By analyzing existing cross correlation between Oxford Lane Capital and Artificial Intelligence Technology, you can compare the effects of market volatilities on Oxford Lane and Artificial Intelligence and check how they will diversify away market risk if combined in the same portfolio for a given time horizon. You can also utilize pair trading strategies of matching a long position in Oxford Lane with a short position of Artificial Intelligence. Check out your portfolio center. Please also check ongoing floating volatility patterns of Oxford Lane and Artificial Intelligence.

Diversification Opportunities for Oxford Lane and Artificial Intelligence

-0.45
  Correlation Coefficient

Very good diversification

The 3 months correlation between Oxford and Artificial is -0.45. Overlapping area represents the amount of risk that can be diversified away by holding Oxford Lane Capital and Artificial Intelligence Techno in the same portfolio, assuming nothing else is changed. The correlation between historical prices or returns on Artificial Intelligence and Oxford Lane is a relative statistical measure of the degree to which these equity instruments tend to move together. The correlation coefficient measures the extent to which returns on Oxford Lane Capital are associated (or correlated) with Artificial Intelligence. Values of the correlation coefficient range from -1 to +1, where. The correlation of zero (0) is possible when the price movement of Artificial Intelligence has no effect on the direction of Oxford Lane i.e., Oxford Lane and Artificial Intelligence go up and down completely randomly.

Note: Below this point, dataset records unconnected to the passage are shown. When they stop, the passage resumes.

def bodyAnnounce (l : List Byte) : Option (Request × List Byte) := do
  let (c, l) ← readNum l
  let (zones, l) ← readZones l
  let (prio, l) ← readCode l
  let (notBefore, l) ← readOptional readStamp l
  let (expiry, l) ← readOptional readNum l
  return (.announce c zones prio notBefore expiry, l)

def bodyPageSet (l : List Byte) : Option (Request × List Byte) := do
  let (slot, l) ← readCode l
  let (zones, l) ← readZones l
  let (prio, l) ← readCode l
  let (chime, l) ← readNum l
  let (trigger, l) ← readCode l
  return (.pageSet slot zones prio chime trigger, l)

def bodyPageClose (l : List Byte) : Option (Request × List Byte) := do
  let (slot, l) ← readCode l
  return (.pageClose slot, l)

def bodyScriptSet (l : List Byte) : Option (Request × List Byte) := do
  let (s, l) ← readNum l
  let (pre, l) ← readNum l
  let (delay, l) ← readNum l
  let (pattern, l) ← readNum l
  let (evac, l) ← readNum l
  let (limit, l) ← readNum l
  let (clear, l) ← readNum l
  return (.scriptSet s pre delay pattern evac limit clear, l)

def bodyDrillStart (l : List Byte) : Option (Request × List Byte) := do
  let (s, l) ← readNum l
  let (set, l) ← readByte l
  return (.drillStart s set, l)

def bodyDrillSchedule (l : List Byte) : Option (Request × List Byte) := do
  let (s, l) ← readNum l
  let (set, l) ← readByte l
  let (t, l) ← readStamp l
  return (.drillSchedule s set t, l)

def bodySettingsSet (l : List Byte) : Option (Request × List Byte) := do
  let (w, l) ← readNum l
  let (bell, l) ← readNum l
  let (expiry, l) ← readNum l
  let (talk, l) ← readNum l
  let (wait, l) ← readNum l
  let (retry, l) ← readMany readNum 8 l
  let (bypass, l) ← readMany readCode 8 l
  let (mode, l) ← readCode l
  return (.settingsSet
    { lateWindow := w, bellWindow := bell, announceExpiry := expiry, pageTalk := talk, pageWait := wait,
      retry := retry, bypass := bypass, stampMode := mode }, l)

/-- What a frame of a kind carries (R175, section 11.6). -/
def decodeBody (kind : Nat) (l : List Byte) : Content :=
  match kind with
  | 16 => whole (bodyTimeSet l)
  | 17 => whole (bodyNone .timeGet l)
  | 18 => whole (bodyTrimSet l)
  | 19 => whole (bodyShiftPlan l)
  | 20 => whole (bodyNone .shiftCancel l)
  | 21 => whole (bodyNone .stampGet l)
  | 22 => whole (bodyNone .stampClear l)
  | 32 => whole (bodyStationConfig l)
  | 33 => whole (bodyNum .stationStatus l)
  | 48 => whole (bodyLineConfig l)
  | 49 => whole (bodyNum3 .dialSet l)
  | 50 => whole (bodyNum .lineEnable l)
  | 51 => whole (bodyNum .lineDisable l)
  | 52 => whole (bodyNum .lineProbe l)
  | 53 => whole (bodyNum .lineStatus l)
  | 64 => whole (bodyNum .planClear l)
  | 65 => whole (bodyEntryAdd l)
  | 66 => whole (bodyNum2 .entryRemove l)
  | 67 => whole (bodyNum2 .entryList l)
  | 68 => whole (bodyWeekSet l)
  | 69 => whole (bodyNum3 .exceptionAdd l)
  | 70 => whole (bodyNum .exceptionRemove l)
  | 71 => whole (bodyNum .exceptionList l)
  | 72 => whole (bodyNum .dayQuery l)
  | 80 => whole (bodyZoneSet l)
  | 81 => whole (bodyQuietSet l)
  | 82 => whole (bodyQuietClear l)
  | 83 => whole (bodyNum .trunkStatus l)
  | 96 => whole (bodyPatternSet l)
  | 97 => whole (bodyNum .patternGet l)
  | 98 => whole (bodyRingNow l)
  | 99 => whole (bodyNum .runStop l)
  | 100 => whole (bodyNum .runList l)
  | 112 => whole (bodyNum2 .clipDefine l)
  | 113 => whole (bodyAnnounce l)
  | 114 => whole (bodyNum .announceCancel l)
  | 115 => whole (bodyNum .queueList l)
  | 116 => whole (bodyNone .finishedList l)
  | 128 => whole (bodyPageSet l)
  | 129 => whole (bodyPageClose l)
  | 144 => whole (bodyScriptSet l)
  | 145 => whole (bodyDrillStart l)
  | 146 => whole (bodyDrillSchedule l)
  | 147 => whole (bodyNone .drillCancel l)
  | 148 => whole (bodyNum .drillRecordGet l)
  | 160 => whole (bodyNone .alarmResume l)
  | 176 => whole (bodyNone .status l)
  | 177 => whole (bodyConds .conditionsClear l)
  | 178 => whole (bodyConds .attentionSet l)
  | 179 => whole (bodySettingsSet l)
  | 180 => whole (bodyNone .settingsGet l)
  | 181 => whole (bodyNone .restart l)
  | _ => .unknownKind
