-- ==== Sys2Proof/WellFormed.lean ====
section
/-! DEFINITION. Well-formed commands: every operand fits the field that carries it (R182 for a request's fields, the
rule of the row for an event's). A number that fits its field but lies outside its rule's range is well-formed: the
rule answers it RANGE. -/

namespace Sys2Proof

/-! ## Fields -/

/-- A number of two bytes (R182). -/
def numFits (n : Nat) : Bool := decide (n < 65536)

/-- A named value of one byte (R182). -/
def codeFits (n : Nat) : Bool := decide (n < 256)

/-- A time of day of three bytes (R182). -/
def todFits (n : Nat) : Bool := decide (n < 16777216)

/-- A time stamp of five bytes (R182). -/
def stampFits (t : Stamp) : Bool := numFits t.day && todFits t.sec

/-- A signed number in two bytes of two's complement (R182). -/
def signedFits (z : Int) : Bool := decide (-32768 ≤ z) && decide (z < 32768)

/-- An optional field (R182). -/
def optionalFits {α : Type} (f : α → Bool) : Option α → Bool
  | some x => f x
  | none => true

/-- A step place of PATTERN SET (R103, R182). -/
def placeFits : StepPlace → Bool
  | .tone t n => numFits t && numFits n
  | .gap n => numFits n
  | .finish => true

/-- The kind of an entry, in its order RING, CLIP (R64, R182): `other` is a kind byte that names neither. -/
def entryArgFits : EntryArg → Bool
  | .ring n => numFits n
  | .clip n p => numFits n && codeFits p
  | .other k => codeFits k && decide (2 ≤ k)

/-- Every field of SETTINGS SET (R177, R182). -/
def settingsFit (x : SettingsArg) : Bool :=
  numFits x.lateWindow && numFits x.bellWindow && numFits x.announceExpiry && numFits x.pageTalk &&
    numFits x.pageWait && x.retry.toList.all numFits && x.bypass.toList.all codeFits && codeFits x.stampMode

/-! ## Requests -/

/-- Every field of a request fits its bytes (R182). -/
def requestFits : Request → Bool
  | .timeSet day sec => numFits day && todFits sec
  | .timeGet => true
  | .trimSet trim => signedFits trim
  | .shiftPlan day stated shift => numFits day && todFits stated && signedFits shift
  | .shiftCancel => true
  | .stampGet => true
  | .stampClear => true
  | .stationConfig building address kind => numFits building && numFits address && codeFits kind
  | .stationStatus building => numFits building
  | .lineConfig line building address span hold catchUp width =>
    numFits line && numFits building && numFits address && optionalFits numFits span && optionalFits numFits hold &&
      optionalFits numFits catchUp && optionalFits numFits width
  | .dialSet line hh mm => numFits line && numFits hh && numFits mm
  | .lineEnable line => numFits line
  | .lineDisable line => numFits line
  | .lineProbe line => numFits line
  | .lineStatus line => numFits line
  | .planClear plan => numFits plan
  | .entryAdd plan time kind _ => numFits plan && todFits time && entryArgFits kind
  | .entryRemove plan index => numFits plan && numFits index
  | .entryList plan start => numFits plan && numFits start
  | .weekSet plans => plans.toList.all numFits
  | .exceptionAdd first last plan => numFits first && numFits last && numFits plan
  | .exceptionRemove day => numFits day
  | .exceptionList start => numFits start
  | .dayQuery day => numFits day
  | .zoneSet _ value => codeFits value
  | .quietSet _ until_ => stampFits until_
  | .quietClear _ => true
  | .trunkStatus building => numFits building
  | .patternSet pattern places => numFits pattern && places.toList.all placeFits
  | .patternGet pattern => numFits pattern
  | .ringNow pattern _ => numFits pattern
  | .runStop run => numFits run
  | .runList first => numFits first
  | .clipDefine clip length => numFits clip && numFits length
  | .announce clip _ priority notBefore expiry =>
    numFits clip && codeFits priority && optionalFits stampFits notBefore && optionalFits numFits expiry
  | .announceCancel id => numFits id
  | .queueList start => numFits start
  | .finishedList => true
  | .pageSet slot _ priority chime trigger => codeFits slot && codeFits priority && numFits chime && codeFits trigger
  | .pageClose slot => codeFits slot
  | .scriptSet script preClip preDelay pattern evacuation clearLimit allClear =>
    numFits script && numFits preClip && numFits preDelay && numFits pattern && numFits evacuation &&
      numFits clearLimit && numFits allClear
  | .drillStart script _ => numFits script
  | .drillSchedule script _ moment => numFits script && stampFits moment
  | .drillCancel => true
  | .drillRecordGet number => numFits number
  | .alarmResume => true
  | .status => true
  | .conditionsClear _ => true
  | .attentionSet _ => true
  | .settingsSet settings => settingsFit settings
  | .settingsGet => true
  | .restart => true

/-! ## Commands -/

/-- The tag and the request of a row that is a host request (section 11.6), none for every other row. -/
def asRequest : Instr → Option (Nat × Request)
  | .timeSet tag day sec => some (tag, .timeSet day sec)
  | .timeGet tag => some (tag, .timeGet)
  | .trimSet tag trim => some (tag, .trimSet trim)
  | .shiftPlan tag day stated shift => some (tag, .shiftPlan day stated shift)
  | .shiftCancel tag => some (tag, .shiftCancel)
  | .stampGet tag => some (tag, .stampGet)
  | .stampClear tag => some (tag, .stampClear)
  | .stationConfig tag building address kind => some (tag, .stationConfig building address kind)
  | .stationStatus tag building => some (tag, .stationStatus building)
  | .lineConfig tag line building address span hold catchUp width =>
    some (tag, .lineConfig line building address span hold catchUp width)
  | .dialSet tag line hh mm => some (tag, .dialSet line hh mm)
  | .lineEnable tag line => some (tag, .lineEnable line)
  | .lineDisable tag line => some (tag, .lineDisable line)
  | .lineProbe tag line => some (tag, .lineProbe line)
  | .lineStatus tag line => some (tag, .lineStatus line)
  | .planClear tag plan => some (tag, .planClear plan)
  | .entryAdd tag plan time kind zones => some (tag, .entryAdd plan time kind zones)
  | .entryRemove tag plan index => some (tag, .entryRemove plan index)
  | .entryList tag plan start => some (tag, .entryList plan start)
  | .weekSet tag plans => some (tag, .weekSet plans)
  | .exceptionAdd tag first last plan => some (tag, .exceptionAdd first last plan)
  | .exceptionRemove tag day => some (tag, .exceptionRemove day)
  | .exceptionList tag start => some (tag, .exceptionList start)
  | .dayQuery tag day => some (tag, .dayQuery day)
  | .zoneSet tag zones value => some (tag, .zoneSet zones value)
  | .quietSet tag zones until_ => some (tag, .quietSet zones until_)
  | .quietClear tag zones => some (tag, .quietClear zones)
  | .trunkStatus tag building => some (tag, .trunkStatus building)
  | .patternSet tag pattern places => some (tag, .patternSet pattern places)
  | .patternGet tag pattern => some (tag, .patternGet pattern)
  | .ringNow tag pattern zones => some (tag, .ringNow pattern zones)
  | .runStop tag run => some (tag, .runStop run)
  | .runList tag first => some (tag, .runList first)
  | .clipDefine tag clip length => some (tag, .clipDefine clip length)
  | .announce tag clip zones priority notBefore expiry => some (tag, .announce clip zones priority notBefore expiry)
  | .announceCancel tag id => some (tag, .announceCancel id)
  | .queueList tag start => some (tag, .queueList start)
  | .finishedList tag => some (tag, .finishedList)
  | .pageSet tag slot zones priority chime trigger => some (tag, .pageSet slot zones priority chime trigger)
  | .pageClose tag slot => some (tag, .pageClose slot)
  | .scriptSet tag script preClip preDelay pattern evacuation clearLimit allClear =>
    some (tag, .scriptSet script preClip preDelay pattern evacuation clearLimit allClear)
  | .drillStart tag script buildings => some (tag, .drillStart script buildings)
  | .drillSchedule tag script buildings moment => some (tag, .drillSchedule script buildings moment)
  | .drillCancel tag => some (tag, .drillCancel)
  | .drillRecordGet tag number => some (tag, .drillRecordGet number)
  | .alarmResume tag => some (tag, .alarmResume)
  | .status tag => some (tag, .status)
  | .conditionsClear tag conditions => some (tag, .conditionsClear conditions)
  | .attentionSet tag conditions => some (tag, .attentionSet conditions)
  | .settingsSet tag settings => some (tag, .settingsSet settings)
  | .settingsGet tag => some (tag, .settingsGet)
  | .restart tag => some (tag, .restart)
  | .linkByte _ => none
  | .byteGap => none
  | .frameEnd _ => none
  | .replySent => none
  | .secondEnd => none
  | .shiftApply => none
  | .entryToBackup _ => none
  | .mainSupplyChange _ => none
  | .restore => none
  | .coldStart => none
  | .resetnAssert => none
  | .resetnRelease => none
  | .successfulAttempt _ _ => none
  | .failedAttempt _ => none
  | .busyLimit _ _ => none
  | .applyMark _ => none
  | .pollDue _ _ => none
  | .drivingUntil _ _ => none
  | .impulseIssue _ => none
  | .faultProbe _ => none
  | .entryDue _ => none
  | .quietEnd _ _ => none
  | .ringDeadline _ => none
  | .patternEnd _ => none
  | .eligible _ => none
  | .expired _ => none
  | .cplayAsserted => none
  | .cplayReleased => none
  | .startWindow => none
  | .endLimit => none
  | .stopWindow => none
  | .pttLevelChange _ _ => none
  | .pttChange _ => none
  | .pageWaitLimit _ => none
  | .pageTalkLimit _ => none
  | .preDelayEnd => none
  | .evacEnd => none
  | .clearLimit => none
  | .scheduledDrillArrival => none
  | .fireLevelChange _ => none
  | .activation => none
  | .quieting => none
  | .buildingClearPress _ => none
  | .probeMeasurementEnd _ _ _ => none
  | .backupSupplyLoss => none

/-- A station's address is 1 to 30 (section 2.3). -/
def addressFits (n : Nat) : Bool := decide (1 ≤ n) && decide (n ≤ 30)

/-- A measurement's load estimate is 0 to 60 (R24). -/
def measuredFits : Measured → Bool
  | .ok load => decide (load ≤ 60)
  | .lineOpen => true
  | .short => true

/-- The operands of an event that are not already of the type that bounds them: addresses, pool slots (R64),
announcement ids (R122) and measurements. -/
def eventFits : Instr → Bool
  | .timeSet _ _ _ => true
  | .timeGet _ => true
  | .trimSet _ _ => true
  | .shiftPlan _ _ _ _ => true
  | .shiftCancel _ => true
  | .stampGet _ => true
  | .stampClear _ => true
  | .stationConfig _ _ _ _ => true
  | .stationStatus _ _ => true
  | .lineConfig _ _ _ _ _ _ _ _ => true
  | .dialSet _ _ _ _ => true
  | .lineEnable _ _ => true
  | .lineDisable _ _ => true
  | .lineProbe _ _ => true
  | .lineStatus _ _ => true
  | .planClear _ _ => true
  | .entryAdd _ _ _ _ _ => true
  | .entryRemove _ _ _ => true
  | .entryList _ _ _ => true
  | .weekSet _ _ => true
  | .exceptionAdd _ _ _ _ => true
  | .exceptionRemove _ _ => true
  | .exceptionList _ _ => true
  | .dayQuery _ _ => true
  | .zoneSet _ _ _ => true
  | .quietSet _ _ _ => true
  | .quietClear _ _ => true
  | .trunkStatus _ _ => true
  | .patternSet _ _ _ => true
  | .patternGet _ _ => true
  | .ringNow _ _ _ => true
  | .runStop _ _ => true
  | .runList _ _ => true
  | .clipDefine _ _ _ => true
  | .announce _ _ _ _ _ _ => true
  | .announceCancel _ _ => true
  | .queueList _ _ => true
  | .finishedList _ => true
  | .pageSet _ _ _ _ _ _ => true
  | .pageClose _ _ => true
  | .scriptSet _ _ _ _ _ _ _ _ => true
  | .drillStart _ _ _ => true
  | .drillSchedule _ _ _ _ => true
  | .drillCancel _ => true
  | .drillRecordGet _ _ => true
  | .alarmResume _ => true
  | .status _ => true
  | .conditionsClear _ _ => true
  | .attentionSet _ _ => true
  | .settingsSet _ _ => true
  | .settingsGet _ => true
  | .restart _ => true
  | .linkByte _ => true
  | .byteGap => true
  | .frameEnd _ => true
  | .replySent => true
  | .secondEnd => true
  | .shiftApply => true
  | .entryToBackup _ => true
  | .mainSupplyChange _ => true
  | .restore => true
  | .coldStart => true
  | .resetnAssert => true
  | .resetnRelease => true
  | .successfulAttempt _ _ => true
  | .failedAttempt _ => true
  | .busyLimit _ _ => true
  | .applyMark _ => true
  | .pollDue _ address => addressFits address
  | .drivingUntil _ address => addressFits address
  | .impulseIssue _ => true
  | .faultProbe _ => true
  | .entryDue slot => decide (slot < Config.poolSlots)
  | .quietEnd _ _ => true
  | .ringDeadline _ => true
  | .patternEnd _ => true
  | .eligible id => decide (1 ≤ id) && decide (id ≤ 255)
  | .expired id => decide (1 ≤ id) && decide (id ≤ 255)
  | .cplayAsserted => true
  | .cplayReleased => true
  | .startWindow => true
  | .endLimit => true
  | .stopWindow => true
  | .pttLevelChange _ _ => true
  | .pttChange _ => true
  | .pageWaitLimit _ => true
  | .pageTalkLimit _ => true
  | .preDelayEnd => true
  | .evacEnd => true
  | .clearLimit => true
  | .scheduledDrillArrival => true
  | .fireLevelChange _ => true
  | .activation => true
  | .quieting => true
  | .buildingClearPress _ => true
  | .probeMeasurementEnd _ address result => addressFits address && measuredFits result
  | .backupSupplyLoss => true

/-- A well-formed command: a request whose tag and fields fit their bytes, or an event whose operands fit. -/
def wellFormed (i : Instr) : Bool :=
  match asRequest i with
  | some (tag, r) => numFits tag && requestFits r
  | none => eventFits i

end Sys2Proof
end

Pair Corralation between Oxford Lane and Artificial Intelligence

Given the investment horizon of 90 days Oxford Lane Capital is expected to generate 0.13 times more return on investment than Artificial Intelligence. However, Oxford Lane Capital is 7.56 times less risky than Artificial Intelligence. It trades about 0.05 of its potential returns per unit of risk. Artificial Intelligence Technology is currently generating about -0.07 per unit of risk. If you would invest  495.00  in Oxford Lane Capital on September 1, 2024 and sell it today you would earn a total of  31.00  from holding Oxford Lane Capital or generate 6.26% return on investment over 90 days.
Time Period3 Months [change]
DirectionMoves Against 
StrengthVery Weak
Accuracy99.21%
ValuesDaily Returns

Oxford Lane Capital  vs.  Artificial Intelligence Techno

 Performance 
       Timeline  
Oxford Lane Capital 

Risk-Adjusted Performance

8 of 100

 
Weak
 
Strong
OK
Compared to the overall equity markets, risk-adjusted returns on investments in Oxford Lane Capital are ranked lower than 8 (%) of all global equities and portfolios over the last 90 days. In spite of rather sound essential indicators, Oxford Lane is not utilizing all of its potentials. The latest stock price tumult, may contribute to shorter-term losses for the shareholders.
Artificial Intelligence 

Risk-Adjusted Performance

0 of 100

 
Weak
 
Strong
Very Weak
Over the last 90 days Artificial Intelligence Technology has generated negative risk-adjusted returns adding no value to investors with long positions. In spite of fairly strong basic indicators, Artificial Intelligence is not utilizing all of its potentials. The newest stock price disturbance, may contribute to short-term losses for the investors.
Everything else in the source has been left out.